EXERCISE DESCRIPTION: Search the entries for the word "micro" and return every line where it is found.

+++++

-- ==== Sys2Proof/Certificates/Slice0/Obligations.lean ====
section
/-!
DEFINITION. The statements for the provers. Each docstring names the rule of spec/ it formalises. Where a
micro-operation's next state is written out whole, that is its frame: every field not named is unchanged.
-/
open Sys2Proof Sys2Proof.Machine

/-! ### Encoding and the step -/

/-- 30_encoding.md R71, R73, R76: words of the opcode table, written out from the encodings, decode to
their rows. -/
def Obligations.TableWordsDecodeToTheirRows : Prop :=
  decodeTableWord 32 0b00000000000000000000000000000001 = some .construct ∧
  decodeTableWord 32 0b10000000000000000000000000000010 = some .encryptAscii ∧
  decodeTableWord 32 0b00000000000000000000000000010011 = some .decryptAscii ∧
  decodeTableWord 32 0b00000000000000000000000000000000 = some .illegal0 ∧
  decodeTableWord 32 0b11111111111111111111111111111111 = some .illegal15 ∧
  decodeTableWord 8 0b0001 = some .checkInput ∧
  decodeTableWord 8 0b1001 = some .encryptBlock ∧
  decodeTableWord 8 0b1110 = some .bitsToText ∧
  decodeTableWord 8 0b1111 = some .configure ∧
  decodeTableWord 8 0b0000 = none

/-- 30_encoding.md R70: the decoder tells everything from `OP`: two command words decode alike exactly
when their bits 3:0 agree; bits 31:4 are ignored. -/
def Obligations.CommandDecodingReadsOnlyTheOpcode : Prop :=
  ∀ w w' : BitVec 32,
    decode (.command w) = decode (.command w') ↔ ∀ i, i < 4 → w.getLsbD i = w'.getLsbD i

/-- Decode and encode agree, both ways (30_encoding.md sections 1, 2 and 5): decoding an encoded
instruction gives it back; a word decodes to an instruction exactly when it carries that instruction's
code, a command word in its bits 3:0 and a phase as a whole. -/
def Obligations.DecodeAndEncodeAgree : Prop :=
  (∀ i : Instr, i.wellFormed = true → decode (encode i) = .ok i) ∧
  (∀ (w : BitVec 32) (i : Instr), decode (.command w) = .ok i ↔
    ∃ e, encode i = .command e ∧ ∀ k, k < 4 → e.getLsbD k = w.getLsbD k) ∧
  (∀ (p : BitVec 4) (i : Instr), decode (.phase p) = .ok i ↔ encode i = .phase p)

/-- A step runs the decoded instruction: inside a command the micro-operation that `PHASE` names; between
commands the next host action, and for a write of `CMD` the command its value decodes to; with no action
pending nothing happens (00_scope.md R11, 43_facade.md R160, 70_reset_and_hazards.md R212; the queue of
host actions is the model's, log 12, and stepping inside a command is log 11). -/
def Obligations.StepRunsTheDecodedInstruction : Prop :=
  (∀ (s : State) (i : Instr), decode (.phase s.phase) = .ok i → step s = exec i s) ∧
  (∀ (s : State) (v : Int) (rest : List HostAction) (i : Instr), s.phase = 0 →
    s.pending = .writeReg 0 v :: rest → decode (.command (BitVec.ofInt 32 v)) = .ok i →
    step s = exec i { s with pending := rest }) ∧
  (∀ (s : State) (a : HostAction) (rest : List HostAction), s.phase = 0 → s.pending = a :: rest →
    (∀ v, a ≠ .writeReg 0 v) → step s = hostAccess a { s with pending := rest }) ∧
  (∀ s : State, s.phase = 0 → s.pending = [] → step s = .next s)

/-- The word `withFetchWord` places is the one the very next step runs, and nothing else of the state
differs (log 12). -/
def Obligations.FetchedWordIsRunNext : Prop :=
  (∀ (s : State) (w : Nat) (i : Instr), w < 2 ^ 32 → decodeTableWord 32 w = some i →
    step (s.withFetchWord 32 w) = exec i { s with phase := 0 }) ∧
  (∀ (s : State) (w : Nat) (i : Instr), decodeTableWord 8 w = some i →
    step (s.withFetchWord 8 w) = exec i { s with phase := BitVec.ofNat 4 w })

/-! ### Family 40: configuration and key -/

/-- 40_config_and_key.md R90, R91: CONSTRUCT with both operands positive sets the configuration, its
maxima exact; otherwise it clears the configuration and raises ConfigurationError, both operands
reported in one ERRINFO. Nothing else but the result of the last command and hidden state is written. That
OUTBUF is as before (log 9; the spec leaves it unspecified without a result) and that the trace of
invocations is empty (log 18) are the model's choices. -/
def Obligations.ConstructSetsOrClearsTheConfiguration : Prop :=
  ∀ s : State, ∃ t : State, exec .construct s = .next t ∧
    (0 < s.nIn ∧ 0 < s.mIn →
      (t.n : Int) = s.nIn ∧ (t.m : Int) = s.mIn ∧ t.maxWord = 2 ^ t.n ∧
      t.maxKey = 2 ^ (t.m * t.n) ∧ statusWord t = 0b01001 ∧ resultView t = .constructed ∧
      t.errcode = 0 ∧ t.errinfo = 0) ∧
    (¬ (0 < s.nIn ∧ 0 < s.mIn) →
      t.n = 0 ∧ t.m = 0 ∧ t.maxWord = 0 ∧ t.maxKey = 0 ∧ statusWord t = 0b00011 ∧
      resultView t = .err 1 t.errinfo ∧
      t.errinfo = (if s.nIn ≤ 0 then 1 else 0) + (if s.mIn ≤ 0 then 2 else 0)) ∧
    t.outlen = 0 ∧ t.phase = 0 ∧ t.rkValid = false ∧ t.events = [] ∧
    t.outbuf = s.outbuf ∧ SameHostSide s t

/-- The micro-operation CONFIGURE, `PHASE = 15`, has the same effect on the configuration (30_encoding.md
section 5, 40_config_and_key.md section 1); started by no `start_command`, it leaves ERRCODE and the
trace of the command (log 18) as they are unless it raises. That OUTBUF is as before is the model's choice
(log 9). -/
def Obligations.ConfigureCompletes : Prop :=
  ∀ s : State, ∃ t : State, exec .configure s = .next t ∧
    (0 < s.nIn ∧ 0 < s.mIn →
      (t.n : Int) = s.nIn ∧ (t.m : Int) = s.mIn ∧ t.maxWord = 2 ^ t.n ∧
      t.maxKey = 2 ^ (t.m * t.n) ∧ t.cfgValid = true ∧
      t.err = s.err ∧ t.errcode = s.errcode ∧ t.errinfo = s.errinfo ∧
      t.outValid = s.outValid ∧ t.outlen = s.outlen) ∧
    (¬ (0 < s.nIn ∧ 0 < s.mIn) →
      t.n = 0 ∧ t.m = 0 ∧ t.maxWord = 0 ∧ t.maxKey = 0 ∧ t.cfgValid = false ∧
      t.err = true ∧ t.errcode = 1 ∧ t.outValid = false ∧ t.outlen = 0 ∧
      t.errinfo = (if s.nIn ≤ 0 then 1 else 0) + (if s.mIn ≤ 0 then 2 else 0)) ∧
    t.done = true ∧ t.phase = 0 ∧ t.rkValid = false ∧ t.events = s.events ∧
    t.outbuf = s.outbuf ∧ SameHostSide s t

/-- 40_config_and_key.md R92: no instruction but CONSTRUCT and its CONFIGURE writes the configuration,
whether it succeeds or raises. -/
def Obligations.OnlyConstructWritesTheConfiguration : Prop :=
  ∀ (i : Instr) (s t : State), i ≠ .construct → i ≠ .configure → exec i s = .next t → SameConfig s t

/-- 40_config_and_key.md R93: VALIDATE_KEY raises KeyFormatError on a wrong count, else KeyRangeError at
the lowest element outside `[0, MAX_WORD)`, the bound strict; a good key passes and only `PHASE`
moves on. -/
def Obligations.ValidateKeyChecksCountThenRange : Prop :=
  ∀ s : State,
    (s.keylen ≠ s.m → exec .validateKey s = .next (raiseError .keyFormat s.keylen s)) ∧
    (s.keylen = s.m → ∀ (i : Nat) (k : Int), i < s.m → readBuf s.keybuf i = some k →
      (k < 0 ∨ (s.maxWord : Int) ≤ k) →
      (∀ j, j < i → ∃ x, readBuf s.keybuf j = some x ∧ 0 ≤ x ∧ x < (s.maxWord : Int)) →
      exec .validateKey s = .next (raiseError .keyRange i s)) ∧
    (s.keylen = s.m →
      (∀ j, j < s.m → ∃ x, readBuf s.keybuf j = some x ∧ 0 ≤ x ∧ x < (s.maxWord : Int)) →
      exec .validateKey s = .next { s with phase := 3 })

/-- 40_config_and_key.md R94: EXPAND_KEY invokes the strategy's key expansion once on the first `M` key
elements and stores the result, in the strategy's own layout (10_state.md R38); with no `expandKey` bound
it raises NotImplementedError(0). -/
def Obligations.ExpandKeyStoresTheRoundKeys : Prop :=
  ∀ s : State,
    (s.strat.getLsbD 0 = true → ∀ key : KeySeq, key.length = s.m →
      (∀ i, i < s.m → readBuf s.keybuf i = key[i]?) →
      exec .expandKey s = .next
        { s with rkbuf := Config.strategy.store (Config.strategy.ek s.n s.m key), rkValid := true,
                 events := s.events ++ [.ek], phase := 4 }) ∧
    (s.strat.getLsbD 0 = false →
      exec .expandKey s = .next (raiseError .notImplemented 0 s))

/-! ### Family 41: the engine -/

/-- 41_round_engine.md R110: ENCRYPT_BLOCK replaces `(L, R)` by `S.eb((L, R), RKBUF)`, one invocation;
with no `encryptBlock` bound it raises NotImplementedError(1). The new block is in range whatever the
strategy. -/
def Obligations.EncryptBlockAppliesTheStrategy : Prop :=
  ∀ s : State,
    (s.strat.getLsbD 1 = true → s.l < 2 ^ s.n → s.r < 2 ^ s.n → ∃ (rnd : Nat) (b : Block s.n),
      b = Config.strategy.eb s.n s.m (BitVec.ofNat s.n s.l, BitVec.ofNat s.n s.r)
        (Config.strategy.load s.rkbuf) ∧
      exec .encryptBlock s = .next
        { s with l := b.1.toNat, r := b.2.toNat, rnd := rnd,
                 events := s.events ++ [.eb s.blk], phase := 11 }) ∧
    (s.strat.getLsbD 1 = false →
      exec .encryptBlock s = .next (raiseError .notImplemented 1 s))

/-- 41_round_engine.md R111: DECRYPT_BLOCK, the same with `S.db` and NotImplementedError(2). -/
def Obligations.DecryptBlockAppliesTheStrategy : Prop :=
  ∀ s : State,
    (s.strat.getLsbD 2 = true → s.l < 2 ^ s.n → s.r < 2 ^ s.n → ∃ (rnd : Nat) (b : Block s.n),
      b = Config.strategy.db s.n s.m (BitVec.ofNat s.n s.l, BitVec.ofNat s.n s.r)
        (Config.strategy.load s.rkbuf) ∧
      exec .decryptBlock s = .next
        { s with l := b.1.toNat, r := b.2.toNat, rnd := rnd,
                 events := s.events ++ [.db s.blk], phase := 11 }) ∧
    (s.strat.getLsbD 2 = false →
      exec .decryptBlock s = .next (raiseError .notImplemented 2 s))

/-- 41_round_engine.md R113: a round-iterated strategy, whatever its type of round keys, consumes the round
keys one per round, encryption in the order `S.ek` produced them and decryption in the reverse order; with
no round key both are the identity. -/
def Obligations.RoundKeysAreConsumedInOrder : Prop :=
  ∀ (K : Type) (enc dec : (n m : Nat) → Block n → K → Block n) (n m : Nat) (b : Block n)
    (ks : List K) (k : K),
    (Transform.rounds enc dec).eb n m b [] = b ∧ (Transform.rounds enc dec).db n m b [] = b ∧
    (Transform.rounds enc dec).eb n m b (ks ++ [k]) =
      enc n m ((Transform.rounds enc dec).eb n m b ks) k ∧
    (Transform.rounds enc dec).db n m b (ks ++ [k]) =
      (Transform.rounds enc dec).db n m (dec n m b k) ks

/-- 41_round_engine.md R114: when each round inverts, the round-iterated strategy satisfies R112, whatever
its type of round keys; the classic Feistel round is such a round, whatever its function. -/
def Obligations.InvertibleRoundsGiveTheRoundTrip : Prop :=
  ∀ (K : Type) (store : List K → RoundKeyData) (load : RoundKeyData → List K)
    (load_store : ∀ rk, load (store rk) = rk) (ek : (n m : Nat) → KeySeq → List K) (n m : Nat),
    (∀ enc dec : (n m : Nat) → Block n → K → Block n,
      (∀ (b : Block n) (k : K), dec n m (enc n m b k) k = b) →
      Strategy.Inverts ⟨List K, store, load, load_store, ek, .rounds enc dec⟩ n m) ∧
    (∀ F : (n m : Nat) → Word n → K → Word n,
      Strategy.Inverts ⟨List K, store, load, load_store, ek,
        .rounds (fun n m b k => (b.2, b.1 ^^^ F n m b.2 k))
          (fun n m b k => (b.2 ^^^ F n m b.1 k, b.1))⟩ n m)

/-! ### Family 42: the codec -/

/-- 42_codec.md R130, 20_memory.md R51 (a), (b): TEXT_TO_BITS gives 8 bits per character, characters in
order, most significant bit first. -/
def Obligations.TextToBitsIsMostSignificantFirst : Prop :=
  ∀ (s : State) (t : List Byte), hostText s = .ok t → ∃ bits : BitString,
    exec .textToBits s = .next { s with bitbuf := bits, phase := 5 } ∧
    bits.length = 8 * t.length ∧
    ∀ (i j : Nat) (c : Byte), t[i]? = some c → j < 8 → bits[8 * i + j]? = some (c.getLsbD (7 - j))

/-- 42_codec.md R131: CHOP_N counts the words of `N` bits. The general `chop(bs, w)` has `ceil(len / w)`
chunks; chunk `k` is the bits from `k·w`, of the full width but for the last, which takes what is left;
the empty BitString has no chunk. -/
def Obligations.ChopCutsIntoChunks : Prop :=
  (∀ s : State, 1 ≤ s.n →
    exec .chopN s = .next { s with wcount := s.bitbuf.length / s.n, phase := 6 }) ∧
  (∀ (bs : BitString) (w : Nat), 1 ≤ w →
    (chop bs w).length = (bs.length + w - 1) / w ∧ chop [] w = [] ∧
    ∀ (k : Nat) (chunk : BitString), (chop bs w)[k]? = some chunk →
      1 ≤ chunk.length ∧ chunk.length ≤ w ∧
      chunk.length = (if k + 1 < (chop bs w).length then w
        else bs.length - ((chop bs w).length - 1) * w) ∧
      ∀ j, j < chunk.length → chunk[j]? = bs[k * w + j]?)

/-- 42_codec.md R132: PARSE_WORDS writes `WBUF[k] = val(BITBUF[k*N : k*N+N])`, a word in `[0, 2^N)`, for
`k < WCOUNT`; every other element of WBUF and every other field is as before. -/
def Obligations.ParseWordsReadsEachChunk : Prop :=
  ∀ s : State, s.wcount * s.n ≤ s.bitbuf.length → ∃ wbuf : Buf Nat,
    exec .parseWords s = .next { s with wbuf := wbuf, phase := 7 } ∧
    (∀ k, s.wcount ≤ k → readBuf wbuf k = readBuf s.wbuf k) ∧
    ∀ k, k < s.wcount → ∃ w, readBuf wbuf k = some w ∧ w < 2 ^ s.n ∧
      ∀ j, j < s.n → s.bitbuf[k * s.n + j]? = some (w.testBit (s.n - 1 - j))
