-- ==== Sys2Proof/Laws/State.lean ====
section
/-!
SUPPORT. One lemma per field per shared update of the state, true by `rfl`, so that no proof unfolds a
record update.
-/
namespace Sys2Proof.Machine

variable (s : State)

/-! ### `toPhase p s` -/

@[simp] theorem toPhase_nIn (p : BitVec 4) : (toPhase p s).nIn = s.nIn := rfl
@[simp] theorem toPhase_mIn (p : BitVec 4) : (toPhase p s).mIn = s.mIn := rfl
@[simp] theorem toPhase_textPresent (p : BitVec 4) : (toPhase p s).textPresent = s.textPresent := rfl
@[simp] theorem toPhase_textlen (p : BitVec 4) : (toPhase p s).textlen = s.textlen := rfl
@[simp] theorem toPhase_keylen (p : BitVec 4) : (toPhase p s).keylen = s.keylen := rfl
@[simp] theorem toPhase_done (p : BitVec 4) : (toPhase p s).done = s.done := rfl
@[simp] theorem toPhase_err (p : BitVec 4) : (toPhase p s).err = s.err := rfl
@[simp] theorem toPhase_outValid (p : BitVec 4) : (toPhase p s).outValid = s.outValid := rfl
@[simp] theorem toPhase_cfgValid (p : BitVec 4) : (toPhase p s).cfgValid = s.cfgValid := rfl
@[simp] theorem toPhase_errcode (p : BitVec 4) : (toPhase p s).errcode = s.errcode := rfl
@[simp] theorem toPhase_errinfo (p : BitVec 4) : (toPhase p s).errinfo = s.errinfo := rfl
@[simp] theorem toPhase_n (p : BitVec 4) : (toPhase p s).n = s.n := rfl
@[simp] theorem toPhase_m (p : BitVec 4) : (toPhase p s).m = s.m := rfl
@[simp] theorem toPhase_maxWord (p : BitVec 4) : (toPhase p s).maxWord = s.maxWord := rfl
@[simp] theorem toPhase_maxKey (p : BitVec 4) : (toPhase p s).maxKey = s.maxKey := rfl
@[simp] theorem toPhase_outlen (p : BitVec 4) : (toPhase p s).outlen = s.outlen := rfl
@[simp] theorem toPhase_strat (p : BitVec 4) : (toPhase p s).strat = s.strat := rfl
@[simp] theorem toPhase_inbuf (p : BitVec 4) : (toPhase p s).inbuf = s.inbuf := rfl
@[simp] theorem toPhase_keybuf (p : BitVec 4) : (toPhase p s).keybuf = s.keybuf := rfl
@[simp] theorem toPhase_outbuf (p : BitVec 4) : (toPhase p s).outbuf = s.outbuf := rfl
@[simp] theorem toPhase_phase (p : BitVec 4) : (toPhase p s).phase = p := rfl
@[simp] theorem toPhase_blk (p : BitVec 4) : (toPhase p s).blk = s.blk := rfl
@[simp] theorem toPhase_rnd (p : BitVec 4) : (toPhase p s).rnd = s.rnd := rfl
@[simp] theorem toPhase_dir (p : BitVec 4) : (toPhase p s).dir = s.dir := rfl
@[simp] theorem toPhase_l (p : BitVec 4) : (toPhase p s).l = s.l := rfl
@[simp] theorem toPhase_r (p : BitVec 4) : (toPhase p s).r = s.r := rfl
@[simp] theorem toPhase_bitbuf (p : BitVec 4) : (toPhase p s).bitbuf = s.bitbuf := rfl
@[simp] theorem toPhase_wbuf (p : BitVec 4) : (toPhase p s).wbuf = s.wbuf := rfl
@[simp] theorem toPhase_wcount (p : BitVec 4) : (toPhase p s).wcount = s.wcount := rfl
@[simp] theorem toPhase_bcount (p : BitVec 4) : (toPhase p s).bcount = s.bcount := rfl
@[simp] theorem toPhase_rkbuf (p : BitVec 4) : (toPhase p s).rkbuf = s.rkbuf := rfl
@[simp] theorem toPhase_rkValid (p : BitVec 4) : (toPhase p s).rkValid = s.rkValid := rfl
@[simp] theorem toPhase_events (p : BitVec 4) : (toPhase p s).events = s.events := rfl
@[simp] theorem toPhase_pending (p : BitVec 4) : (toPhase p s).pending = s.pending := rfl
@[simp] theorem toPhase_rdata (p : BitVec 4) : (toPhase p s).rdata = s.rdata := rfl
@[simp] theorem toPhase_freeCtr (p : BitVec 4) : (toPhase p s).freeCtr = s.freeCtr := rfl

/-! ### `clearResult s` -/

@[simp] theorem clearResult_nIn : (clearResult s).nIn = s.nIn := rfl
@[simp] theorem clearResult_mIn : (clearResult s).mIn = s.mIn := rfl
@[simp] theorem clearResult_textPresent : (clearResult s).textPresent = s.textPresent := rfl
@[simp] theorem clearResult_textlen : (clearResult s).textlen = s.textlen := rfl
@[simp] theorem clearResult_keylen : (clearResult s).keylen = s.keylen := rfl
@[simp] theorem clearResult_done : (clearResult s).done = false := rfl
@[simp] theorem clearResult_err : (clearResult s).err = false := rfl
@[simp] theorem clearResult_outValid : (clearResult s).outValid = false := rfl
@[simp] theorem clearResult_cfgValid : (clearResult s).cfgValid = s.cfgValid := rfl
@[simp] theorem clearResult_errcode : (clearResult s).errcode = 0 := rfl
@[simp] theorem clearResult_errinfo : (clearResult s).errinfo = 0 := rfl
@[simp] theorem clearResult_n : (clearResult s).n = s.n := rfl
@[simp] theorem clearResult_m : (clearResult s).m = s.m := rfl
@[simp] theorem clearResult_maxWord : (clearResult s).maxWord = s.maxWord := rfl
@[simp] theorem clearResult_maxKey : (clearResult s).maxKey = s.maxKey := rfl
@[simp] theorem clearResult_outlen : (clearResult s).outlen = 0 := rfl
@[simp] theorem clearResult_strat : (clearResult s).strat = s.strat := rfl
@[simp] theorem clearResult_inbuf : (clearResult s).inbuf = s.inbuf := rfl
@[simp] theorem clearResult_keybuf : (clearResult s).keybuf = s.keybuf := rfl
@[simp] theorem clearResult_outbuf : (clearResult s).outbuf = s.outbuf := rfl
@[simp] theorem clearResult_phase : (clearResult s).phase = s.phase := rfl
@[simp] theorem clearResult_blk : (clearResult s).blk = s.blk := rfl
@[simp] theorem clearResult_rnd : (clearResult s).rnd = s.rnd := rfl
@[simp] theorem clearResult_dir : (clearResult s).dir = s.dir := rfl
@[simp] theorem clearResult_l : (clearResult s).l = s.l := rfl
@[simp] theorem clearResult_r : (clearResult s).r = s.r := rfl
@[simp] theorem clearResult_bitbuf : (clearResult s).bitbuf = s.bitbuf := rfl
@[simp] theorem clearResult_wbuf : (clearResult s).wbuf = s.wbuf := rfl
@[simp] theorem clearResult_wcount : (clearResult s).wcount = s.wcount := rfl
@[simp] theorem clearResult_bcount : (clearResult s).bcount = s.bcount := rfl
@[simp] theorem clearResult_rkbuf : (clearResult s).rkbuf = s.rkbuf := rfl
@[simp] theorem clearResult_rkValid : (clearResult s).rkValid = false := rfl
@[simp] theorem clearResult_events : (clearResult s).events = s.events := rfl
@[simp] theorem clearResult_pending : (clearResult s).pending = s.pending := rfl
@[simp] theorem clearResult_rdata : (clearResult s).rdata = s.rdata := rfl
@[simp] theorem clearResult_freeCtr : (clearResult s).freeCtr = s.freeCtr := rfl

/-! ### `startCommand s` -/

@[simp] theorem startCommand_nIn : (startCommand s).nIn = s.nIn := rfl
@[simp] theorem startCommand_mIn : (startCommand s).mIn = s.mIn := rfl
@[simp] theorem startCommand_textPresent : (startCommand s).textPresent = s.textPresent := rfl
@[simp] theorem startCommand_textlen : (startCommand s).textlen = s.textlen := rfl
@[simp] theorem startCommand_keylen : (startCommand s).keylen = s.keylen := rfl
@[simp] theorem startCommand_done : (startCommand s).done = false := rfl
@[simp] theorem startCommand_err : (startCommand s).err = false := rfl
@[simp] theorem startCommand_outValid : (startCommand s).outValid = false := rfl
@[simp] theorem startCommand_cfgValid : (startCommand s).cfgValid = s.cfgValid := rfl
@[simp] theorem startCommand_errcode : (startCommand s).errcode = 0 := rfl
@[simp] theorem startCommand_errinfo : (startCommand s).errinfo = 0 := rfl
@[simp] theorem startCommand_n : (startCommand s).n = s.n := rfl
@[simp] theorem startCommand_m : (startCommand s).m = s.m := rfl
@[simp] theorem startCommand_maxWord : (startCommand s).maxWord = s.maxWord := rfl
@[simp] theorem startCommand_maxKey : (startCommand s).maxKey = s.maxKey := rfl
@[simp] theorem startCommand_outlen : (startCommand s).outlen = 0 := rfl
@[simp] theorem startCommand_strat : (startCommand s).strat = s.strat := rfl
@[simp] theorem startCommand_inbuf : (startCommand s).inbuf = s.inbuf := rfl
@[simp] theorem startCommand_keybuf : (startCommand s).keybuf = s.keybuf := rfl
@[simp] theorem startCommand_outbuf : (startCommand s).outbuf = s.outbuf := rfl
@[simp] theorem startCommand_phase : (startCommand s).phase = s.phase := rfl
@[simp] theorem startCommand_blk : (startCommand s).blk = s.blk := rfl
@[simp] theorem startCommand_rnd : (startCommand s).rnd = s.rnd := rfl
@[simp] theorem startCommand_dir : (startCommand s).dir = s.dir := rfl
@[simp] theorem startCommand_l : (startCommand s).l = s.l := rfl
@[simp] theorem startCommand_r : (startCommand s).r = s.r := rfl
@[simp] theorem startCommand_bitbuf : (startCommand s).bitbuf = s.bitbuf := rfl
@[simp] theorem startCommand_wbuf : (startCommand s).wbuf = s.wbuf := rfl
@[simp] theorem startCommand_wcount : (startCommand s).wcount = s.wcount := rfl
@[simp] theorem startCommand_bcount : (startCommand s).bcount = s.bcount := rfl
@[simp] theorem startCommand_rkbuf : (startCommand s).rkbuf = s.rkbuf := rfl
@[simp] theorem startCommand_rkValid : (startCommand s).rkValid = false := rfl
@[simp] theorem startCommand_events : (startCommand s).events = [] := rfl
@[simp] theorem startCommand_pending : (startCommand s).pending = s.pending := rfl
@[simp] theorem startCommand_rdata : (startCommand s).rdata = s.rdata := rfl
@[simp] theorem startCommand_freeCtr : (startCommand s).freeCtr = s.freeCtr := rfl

+++++

TASK ANSWER:
micro-operation's next state is written out whole, that is its frame: every field not named is unchanged.
/-- A step runs the decoded instruction: inside a command the micro-operation that `PHASE` names; between
/-- The micro-operation CONFIGURE, `PHASE = 15`, has the same effect on the configuration (30_encoding.md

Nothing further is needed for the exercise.